When the season began, depth on the defensive line was a strength of the University of Toledo football team.
My how times have changed.
Injuries to three starters early in the year proved debilitating not only for the obvious reason but for the strain induced to their replacements. A deep rotation that once consisted of nine guys floating on and off the field has been reduced substantially, and as a result production has suffered. After registering multiple sacks in each of the first six games, the Rockets have averaged less than one in the five games since, a drop off likely reflected by an overworked line that is without the deep pool of reinforcements it once had.
"Has that limited our ability to rush the passer?" coach Matt Campbell said last week. "I would definitely say that’s a possibility. Yes."

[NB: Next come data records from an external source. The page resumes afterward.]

-- ==== Sys2Proof/Machine/Journal.lean ====
section
/-! DEFINITION. The event log (R62, R63), notifications to sessions (R52, R53), posted event records, and
the delivery of a pending source (R448 to R450). -/

namespace Sys2Proof.Machine

/-- Records in the log ring (R62). -/
def ringRecords : Nat := 524288

/-- Write one 64 B record to the ring in flash: record SEQ lies at 64 * (SEQ mod 524,288) (R63). -/
def ringPut (r : Nat) (t : Tab Nat) : Tab Nat :=
  let seq := getBits r 128 32
  (List.range 16).foldl (fun t i => Tab.put 0 t (16 * (seq % ringRecords) + i) (getBits r (32 * i) 32)) t

/-- Write the page of SRAM to flash; `ok` is the flash's answer (R62). A page lost is counted and raises
LOG_FLASH, cause 4 of E1510. -/
def flushPage (ok : Bool) (m : Mach) : Mach :=
  let n := m.mgmt.page.records.length
  if n = 0 then m
  else
    let rs := m.mgmt.page.records
    let m := { m with mgmt := { m.mgmt with page := ⟨[], 0⟩ } }
    if ok then
      { m with flash := { m.flash with
          ring := rs.foldl (fun t r => ringPut r t) m.flash.ring
          count := min ringRecords (m.flash.count + n) } }
    else
      raiseEv 1510 { noCtx with cause := 4, kind := 9, level := 4 } (m.bump Log.FLASH_ERRORS 1)

/-- A log record without its CRC (event log record table). -/
def logBody (m : Mach) (source cls kind data : Nat) : Nat :=
  m.now.ftime % 2 ^ 64 + m.now.stitch % 2 ^ 64 * 2 ^ 64 + m.flash.nextSeq % 2 ^ 32 * 2 ^ 128 +
  m.flash.boots % 2 ^ 32 * 2 ^ 160 + source % 65536 * 2 ^ 192 + cls % 256 * 2 ^ 208 +
  kind % 256 * 2 ^ 216 + data % 2 ^ 256 * 2 ^ 224

/-- Add a record to the log: to the page in SRAM, and to flash when the page is full or the record is fatal
(R62). The record is lost while the subsystem is down, except that R497 and R447 write through it. -/
def logRecord (source cls kind data : Nat) (m : Mach) : Mach :=
  let b := logBody m source cls kind data
  let r := b + crc32c (toBytes 60 b) * 2 ^ 480
  let page := m.mgmt.page
  let page := { page with
    records := page.records ++ [r]
    first := if page.records.isEmpty then m.now.ftime else page.first }
  let m := { m with
    mgmt := { m.mgmt with page := page }
    flash := { m.flash with nextSeq := m.flash.nextSeq + 1 } }
  if page.records.length ≥ 64 || cls = 3 then flushPage true m else m

/-- Session k beside its entries. -/
def Mach.sess (m : Mach) (k : Nat) : SessSt := Tab.get SessSt.reset m.mgmt.sessions k

/-- Change session k. -/
def Mach.updSess (m : Mach) (k : Nat) (f : SessSt → SessSt) : Mach :=
  { m with mgmt := { m.mgmt with sessions := Tab.upd SessSt.reset m.mgmt.sessions k f } }

/-- Where session k's manager is, and the UDP port that the switch sends from (R47). -/
def sessEnd (k : Nat) (m : Mach) : Reply :=
  .udp ⟨(m.sess k).eth, m.rd (Sess.PEER_ADDR k), m.rd (Sess.PEER_PORT k)⟩ (m.rd Preoc.UDP_PORT)

/-- Send waiting notifications of session k while fewer than 16 are unacknowledged (R53). -/
def sendNotes : Nat → Nat → Mach → Mach
  | 0, _, m => m
  | n + 1, k, m =>
    let x := m.sess k
    match x.queue with
    | [] => m
    | p :: rest =>
      if x.unacked.length < 16 then
        let m := m.updSess k fun x => { x with
          queue := rest
          unacked := x.unacked ++ [⟨x.nextNote, p, 1, m.now.stitch⟩]
          nextNote := (x.nextNote + 1) % 2 ^ 32 }
        sendNotes n k (m.emit (.notify (sessEnd k m) k x.nextNote p))
      else m

/-- The NOTIFY payload (R52). FLAGS bit 0 tells of notifications discarded before it (R53). -/
def notePayload (ftime j cls flags slice capture count : Nat) : Nat :=
  ftime % 2 ^ 64 + j % 65536 * 2 ^ 64 + cls % 256 * 2 ^ 80 + flags % 256 * 2 ^ 88 +
  slice % 65536 * 2 ^ 96 + capture % 256 * 2 ^ 112 + count % 2 ^ 32 * 2 ^ 128

/-- The event of source j reaches session k (R52, R53). COUNT of the first notification of a source to a session, which has no previous
one, is the raises since chip reset: the specification names no start (DESIGN CHOICE, log entry 143). -/
def notifySession (j k : Nat) (m : Mach) : Mach :=
  let x := m.sess k
  let raises := m.rd (Src.RAISES j)
  if x.queue.length ≥ 256 then m.updSess k fun x => { x with lostFlag := true }
  else
    let s := m.src j
    let p := notePayload s.raisedFt j s.cls (if x.lostFlag then 1 else 0) s.slice (m.rd (Src.CAP_ENTRY j))
      (raises - Tab.get 0 x.notified j)
    let m := m.updSess k fun x => { x with
      queue := x.queue ++ [p]
      lostFlag := false
      notified := Tab.put 0 x.notified j raises }
    sendNotes 1 k m

/-- Open sessions that subscribe to a class (R52). -/
def subscribers (m : Mach) (cls : Nat) : List Nat :=
  (List.range 8).filter fun k => m.rd (Sess.STATE k) == 2 && m.bit (Sess.SUBSCRIBE k) cls

/-- Storm tokens of source j used up to now, in 10^-9 tokens: STORM_RATE tokens return each second (R450). -/
def stormUsed (m : Mach) (j : Nat) : Nat :=
  let s := m.src j
  s.used - (m.now.ftime - s.usedAt) * m.rd Col.STORM_RATE

/-- Source j has a storm token, or is fatal (R450). -/
def hasToken (m : Mach) (j : Nat) : Bool :=
  (m.src j).cls == 3 || stormUsed m j + 1000000000 ≤ m.rd Col.STORM_BURST * 1000000000

/-- Pending sources in the order of R448: by class fatal, uncorrected-contained, deferred, corrected,
status; ascending within a class. -/
def deliveryOrder (m : Mach) : List Nat :=
  if m.rd Col.PENDING = 0 then []
  else
    let l := bitsSet 1536 (m.rd Col.PENDING)
    let ofClass := fun c => l.filter fun j => (m.src j).cls == c
    ofClass 3 ++ ofClass 2 ++ ofClass 1 ++ ofClass 0 ++ ofClass 4

/-- The summary that a log record and an event record of source j carry: bytes 16 to 47 of its capture entry,
or SOURCE and CLASS alone (R442). -/
def eventSummary (m : Mach) (j : Nat) : Nat :=
  let e := m.rd (Src.CAP_ENTRY j)
  if e < 64 && m.bit Col.CAP_VALID e && m.word Col.CAP_DATA (16 * e + 4) % 65536 == j
  then m.words Col.CAP_DATA (16 * e + 4) 8
  else j + (m.src j).cls * 2 ^ 16

/-- The management subsystem delivers source j (R448). -/
def deliver (j : Nat) (m : Mach) : Mach :=
  let s := m.src j
  let acts := m.actions s.cls
  let m := m.putBit Col.PENDING j false
  let m := if s.cls = 3 then m
    else
      let u := stormUsed m j
      m.updSrc j fun x => { x with used := u + 1000000000, usedAt := m.now.ftime }
  let sum := eventSummary m j
  let m := if bitAt acts 0 then logRecord j s.cls 0 sum m else m
  let m := if bitAt acts 1 then forAll (subscribers m s.cls) (notifySession j) m else m
  let m := if bitAt acts 2 then
      { m with col := { m.col with records :=
          m.col.records ++ [⟨j, s.cls, s.slice, m.rd (Src.RAISES j), sum⟩] } }
    else m
  -- R443: with CAP_AUTOFREE the entry is freed once the record has reached the log
  let e := m.rd (Src.CAP_ENTRY j)
  if bitAt acts 0 && m.on Col.CAP_AUTOFREE && e < 64 && (Tab.get none m.col.waits e).isNone &&
     m.word Col.CAP_DATA (16 * e + 4) % 65536 == j then capFree (2 ^ e) m else m

/-- Mark the suppression of a source without a token: the first since STICKY was cleared raises STORM (R450). -/
def suppress (j : Nat) (m : Mach) : Mach :=
  if (m.src j).stormed then m
  else raiseEv 1507 { noCtx with kind := 10, unit := j, level := 4 }
    (m.updSrc j fun x => { x with stormed := true })

/-- Take the first pending source that has a token; those before it wait (R448, R450). -/
def deliverFirst : List Nat → Mach → Mach
  | [], m => m
  | j :: js, m => if hasToken m j then deliver j m else deliverFirst js (suppress j m)

/-- The management subsystem takes one pending source (R448). -/
def eventDelivery (m : Mach) : Mach := if m.mgmt.up then deliverFirst (deliveryOrder m) m else m

/-- Whether some pending source waits for a storm token (R450). -/
def stormWaiting (m : Mach) : Bool := m.mgmt.up && (deliveryOrder m).any fun j => !hasToken m j

/-- NOTIFY_ACK: every notification up to the acknowledged sequence is done (R53). A sequence that no unacknowledged one has
acknowledges nothing. -/
def notifyAck (k seq : Nat) (m : Mach) : Mach :=
  let x := m.sess k
  if x.unacked.any (fun u => u.seq == seq) then
    let m := m.updSess k fun x => { x with unacked := (x.unacked.dropWhile fun u => u.seq != seq).drop 1 }
    sendNotes 16 k m
  else m

/-- The oldest unacknowledged notification of session k has waited NOTIFY_RETRY_MS (R53). -/
def notifyRetryExpiry (k : Nat) (m : Mach) : Mach :=
  match (m.sess k).unacked with
  | [] => m
  | u :: rest =>
    if m.now.stitch < u.sent + msStitches (m.rd Preoc.NOTIFY_RETRY_MS) then m
    else if u.tries < m.rd Preoc.NOTIFY_TRIES then
      (m.updSess k fun x => { x with unacked := { u with tries := u.tries + 1, sent := m.now.stitch } :: rest }).emit
        (.notify (sessEnd k m) k u.seq u.payload)
    else
      sendNotes 1 k ((m.updSess k fun x => { x with unacked := rest }).bump (Sess.NOTIFY_LOST k) 1)

/-- FLUSH_MS has passed since the page's first record (R62). -/
def logFlushTimer (flashOk : Bool) (m : Mach) : Mach :=
  if m.mgmt.up && m.mgmt.page.first + msNs (m.rd Log.FLUSH_MS) ≤ m.now.ftime then flushPage flashOk m else m

/-- CLEAR empties the ring; SEQ continues (0x1080.06). -/
def logClear (m : Mach) : Mach :=
  { m with mgmt := { m.mgmt with page := ⟨[], 0⟩ }, flash := { m.flash with ring := [], count := 0 } }

end Sys2Proof.Machine
end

A strong punch up front was lacking Wednesday when Northern Illinois quarterback Jordan Lynch achieved Football Bowl Subdivision lore by becoming the first player to pass for 400 yards and rush for 150 yards. Toledo sacked Lynch once, applying pressure infrequently. That was an improvement from the previous week when the Rockets failed to record a sack for the first time in a loss to Ball State.
"The last six games we’ve played a lot of football and there hasn’t been many games where we had blowout wins," Campbell said. "Our guys have played darn near every snap."
No one’s workload has increased more than ends Ben Pike and Hank Keighley, who were thrust into starting roles six weeks ago after T.J. Fatinikun and Christian Smith sustained season-ending injuries at Western Michigan. The team continued to flourish, winning four in a row, but the line’s success waned after the departure of two top-line guys depleted its depth. Pass rush specialist Jayrone Elliott, who leads the team with six sacks, never developed into a player who is relied upon in obvious run situations. Keenen Gibbs, who sustained an ACL tear in the spring game, did not return, and Grant Pleasant, whom Campbell said might play never did. Additionally, true freshman Allen Covington saw his playing time decrease and apparently has moved to tackle. Lending a hand was Colby Kratch, who began the year at tight end and logs a handful of plays per game.
"Obviously the plays have increased and that probably took some adjusting," said Keighley, whose 7.5 tackles for loss are most on the team.
The interior part of the line reverted to full strength with the return of tackle Danny Farr, who missed six games with a knee injury. All together, Farr, Fatinikun, and Smith, will have missed 22 appearances if the Rockets advance to a bowl game.
Depth next season could again be a concern. Of the 18 seniors who will be honored Tuesday in the final regular season game against Akron, six of them — or one-third — are defensive linemen. Bidding farewell will be four ends — Keighley, Pike, Fatinikun, and Kratch — and tackles Farr and Phil Lewis. The Rockets must replace three line starters in 2013 for the second year in a row. Smith, a junior who is expected to recover from a knee injury, will be the lone holdover.
At least one more game, and likely two, are left to be played this season. Although Akron has yet to score a win over a FBS opponent, its quarterback poses a formidable challenge to a Rockets pass defense that ranks No. 120 in the nation. Senior Dalton Williams leads the MAC with 303.2 passing yards per game, and has thrown a league-high 25 touchdowns. Making his evening uncomfortable will be vital for a Toledo team trying to avoid ending the regular season on a three-game slide.
"I feel like we’re right where we want to be," Keighley said. "Senior year, trying to lead, and playing to the best of our abilities."